┌──

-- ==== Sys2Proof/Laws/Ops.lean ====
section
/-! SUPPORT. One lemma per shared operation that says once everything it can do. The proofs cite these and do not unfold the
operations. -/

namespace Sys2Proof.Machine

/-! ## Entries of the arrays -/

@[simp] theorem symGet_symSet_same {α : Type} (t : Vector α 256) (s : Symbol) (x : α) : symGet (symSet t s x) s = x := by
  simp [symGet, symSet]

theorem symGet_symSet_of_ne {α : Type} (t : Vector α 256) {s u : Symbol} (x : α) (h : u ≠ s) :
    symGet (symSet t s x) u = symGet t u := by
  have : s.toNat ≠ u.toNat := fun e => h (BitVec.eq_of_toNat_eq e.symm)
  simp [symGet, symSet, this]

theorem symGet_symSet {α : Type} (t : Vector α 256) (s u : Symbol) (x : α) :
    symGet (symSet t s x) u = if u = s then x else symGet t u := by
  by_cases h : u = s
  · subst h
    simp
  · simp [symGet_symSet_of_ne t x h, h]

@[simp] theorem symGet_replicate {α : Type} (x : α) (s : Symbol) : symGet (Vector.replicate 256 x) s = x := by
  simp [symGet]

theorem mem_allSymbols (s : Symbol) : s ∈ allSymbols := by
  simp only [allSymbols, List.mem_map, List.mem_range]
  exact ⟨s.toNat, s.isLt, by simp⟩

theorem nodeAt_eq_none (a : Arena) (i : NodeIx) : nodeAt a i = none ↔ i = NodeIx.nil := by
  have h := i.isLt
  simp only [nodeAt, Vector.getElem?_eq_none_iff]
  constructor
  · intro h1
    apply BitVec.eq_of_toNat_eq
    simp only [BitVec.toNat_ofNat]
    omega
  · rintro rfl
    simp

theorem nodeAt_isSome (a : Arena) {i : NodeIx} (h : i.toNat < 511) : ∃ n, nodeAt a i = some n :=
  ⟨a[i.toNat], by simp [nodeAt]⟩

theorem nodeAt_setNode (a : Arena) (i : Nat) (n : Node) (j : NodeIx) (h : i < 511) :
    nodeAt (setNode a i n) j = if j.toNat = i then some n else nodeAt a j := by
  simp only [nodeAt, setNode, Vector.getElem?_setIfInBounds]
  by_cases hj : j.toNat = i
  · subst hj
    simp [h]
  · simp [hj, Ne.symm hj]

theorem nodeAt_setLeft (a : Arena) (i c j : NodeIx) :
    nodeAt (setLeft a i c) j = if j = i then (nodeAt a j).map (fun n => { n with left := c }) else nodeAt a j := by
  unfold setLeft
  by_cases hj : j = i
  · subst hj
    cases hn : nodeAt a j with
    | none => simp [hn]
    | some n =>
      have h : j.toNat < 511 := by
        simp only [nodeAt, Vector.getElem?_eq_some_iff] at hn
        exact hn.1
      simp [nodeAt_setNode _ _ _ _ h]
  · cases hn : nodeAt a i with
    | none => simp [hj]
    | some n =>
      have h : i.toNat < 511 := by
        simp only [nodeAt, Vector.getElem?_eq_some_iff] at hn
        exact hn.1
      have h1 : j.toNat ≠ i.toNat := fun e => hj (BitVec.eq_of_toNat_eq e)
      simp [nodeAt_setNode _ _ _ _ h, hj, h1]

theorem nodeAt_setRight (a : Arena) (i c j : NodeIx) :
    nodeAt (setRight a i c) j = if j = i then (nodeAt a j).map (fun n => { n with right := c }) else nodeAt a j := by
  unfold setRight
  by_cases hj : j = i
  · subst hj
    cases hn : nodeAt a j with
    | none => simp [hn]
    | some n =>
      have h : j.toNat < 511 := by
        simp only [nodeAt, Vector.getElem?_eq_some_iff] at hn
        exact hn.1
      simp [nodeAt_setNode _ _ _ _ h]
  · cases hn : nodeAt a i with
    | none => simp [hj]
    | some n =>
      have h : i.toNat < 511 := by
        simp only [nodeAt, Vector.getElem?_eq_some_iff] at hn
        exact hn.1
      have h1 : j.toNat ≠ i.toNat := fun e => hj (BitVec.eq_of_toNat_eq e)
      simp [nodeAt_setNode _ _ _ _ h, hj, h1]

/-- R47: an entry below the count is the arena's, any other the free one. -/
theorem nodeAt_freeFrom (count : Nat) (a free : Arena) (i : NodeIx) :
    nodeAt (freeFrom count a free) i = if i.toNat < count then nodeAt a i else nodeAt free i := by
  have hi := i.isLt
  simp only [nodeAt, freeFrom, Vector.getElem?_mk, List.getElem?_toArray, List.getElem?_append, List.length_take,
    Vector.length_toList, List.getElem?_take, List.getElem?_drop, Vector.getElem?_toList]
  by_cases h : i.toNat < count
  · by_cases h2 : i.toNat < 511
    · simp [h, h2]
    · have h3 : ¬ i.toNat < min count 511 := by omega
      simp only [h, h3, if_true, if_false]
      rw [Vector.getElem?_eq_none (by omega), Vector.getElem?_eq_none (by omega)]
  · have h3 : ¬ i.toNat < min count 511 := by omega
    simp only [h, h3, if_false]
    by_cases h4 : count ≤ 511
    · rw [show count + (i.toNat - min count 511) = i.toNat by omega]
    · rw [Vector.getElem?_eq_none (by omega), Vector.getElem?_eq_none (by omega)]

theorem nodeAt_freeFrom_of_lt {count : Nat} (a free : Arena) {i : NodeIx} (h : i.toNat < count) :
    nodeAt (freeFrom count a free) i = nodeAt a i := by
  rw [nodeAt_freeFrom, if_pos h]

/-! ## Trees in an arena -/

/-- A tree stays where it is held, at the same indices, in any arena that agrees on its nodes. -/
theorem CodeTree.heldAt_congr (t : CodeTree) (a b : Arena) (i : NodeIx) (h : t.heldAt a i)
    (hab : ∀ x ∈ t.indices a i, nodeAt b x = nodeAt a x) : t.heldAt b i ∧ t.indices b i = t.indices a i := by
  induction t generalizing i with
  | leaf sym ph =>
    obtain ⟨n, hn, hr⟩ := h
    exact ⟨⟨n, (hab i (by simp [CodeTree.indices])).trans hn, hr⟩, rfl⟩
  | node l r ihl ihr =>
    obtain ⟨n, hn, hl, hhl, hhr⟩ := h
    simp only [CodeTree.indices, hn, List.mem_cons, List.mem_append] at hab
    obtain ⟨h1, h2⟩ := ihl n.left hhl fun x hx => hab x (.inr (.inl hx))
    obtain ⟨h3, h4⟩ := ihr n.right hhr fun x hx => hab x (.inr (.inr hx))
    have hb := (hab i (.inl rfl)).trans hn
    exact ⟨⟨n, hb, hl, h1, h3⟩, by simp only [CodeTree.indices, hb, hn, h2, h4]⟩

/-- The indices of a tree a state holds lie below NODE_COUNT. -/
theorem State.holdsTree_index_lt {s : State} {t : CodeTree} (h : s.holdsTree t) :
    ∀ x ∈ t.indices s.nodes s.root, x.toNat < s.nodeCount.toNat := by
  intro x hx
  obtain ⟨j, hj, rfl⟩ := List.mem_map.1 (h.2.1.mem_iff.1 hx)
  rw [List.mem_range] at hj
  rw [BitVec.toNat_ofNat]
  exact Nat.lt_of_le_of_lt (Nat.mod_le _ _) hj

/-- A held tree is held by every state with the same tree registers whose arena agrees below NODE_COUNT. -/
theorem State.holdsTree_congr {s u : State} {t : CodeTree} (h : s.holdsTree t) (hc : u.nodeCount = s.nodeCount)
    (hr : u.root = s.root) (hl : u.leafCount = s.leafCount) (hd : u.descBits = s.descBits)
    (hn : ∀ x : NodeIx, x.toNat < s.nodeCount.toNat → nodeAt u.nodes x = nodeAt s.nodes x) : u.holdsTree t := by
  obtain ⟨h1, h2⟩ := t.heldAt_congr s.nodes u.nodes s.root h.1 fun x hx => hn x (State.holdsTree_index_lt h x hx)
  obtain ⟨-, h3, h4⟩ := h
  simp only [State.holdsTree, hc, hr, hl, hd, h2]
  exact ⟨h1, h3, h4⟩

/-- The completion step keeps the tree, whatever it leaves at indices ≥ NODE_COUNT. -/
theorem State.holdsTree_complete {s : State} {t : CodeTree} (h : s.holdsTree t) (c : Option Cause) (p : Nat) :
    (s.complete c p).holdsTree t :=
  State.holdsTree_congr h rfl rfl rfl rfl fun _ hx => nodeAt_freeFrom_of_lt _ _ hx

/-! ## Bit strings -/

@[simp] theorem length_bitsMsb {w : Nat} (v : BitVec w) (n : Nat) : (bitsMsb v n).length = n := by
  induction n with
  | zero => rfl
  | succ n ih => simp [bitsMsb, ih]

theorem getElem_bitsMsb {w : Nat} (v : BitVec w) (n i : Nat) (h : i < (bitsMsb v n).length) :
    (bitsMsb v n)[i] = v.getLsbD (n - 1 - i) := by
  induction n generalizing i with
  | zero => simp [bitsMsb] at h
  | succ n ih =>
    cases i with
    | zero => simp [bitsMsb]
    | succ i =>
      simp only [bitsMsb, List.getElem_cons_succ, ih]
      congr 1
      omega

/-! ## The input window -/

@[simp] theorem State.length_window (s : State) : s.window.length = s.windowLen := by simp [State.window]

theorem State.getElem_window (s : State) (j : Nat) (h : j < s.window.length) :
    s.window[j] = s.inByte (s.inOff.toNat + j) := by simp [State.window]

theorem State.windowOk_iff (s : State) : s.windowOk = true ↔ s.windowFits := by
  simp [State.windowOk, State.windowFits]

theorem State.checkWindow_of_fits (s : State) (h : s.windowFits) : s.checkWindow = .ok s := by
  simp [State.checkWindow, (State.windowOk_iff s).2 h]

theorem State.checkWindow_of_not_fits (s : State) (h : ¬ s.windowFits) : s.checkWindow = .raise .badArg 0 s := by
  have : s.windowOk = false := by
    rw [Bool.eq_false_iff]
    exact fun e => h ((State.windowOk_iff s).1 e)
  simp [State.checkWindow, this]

└──

A count alone is required. How many lines in the entries contain the string "that"?

2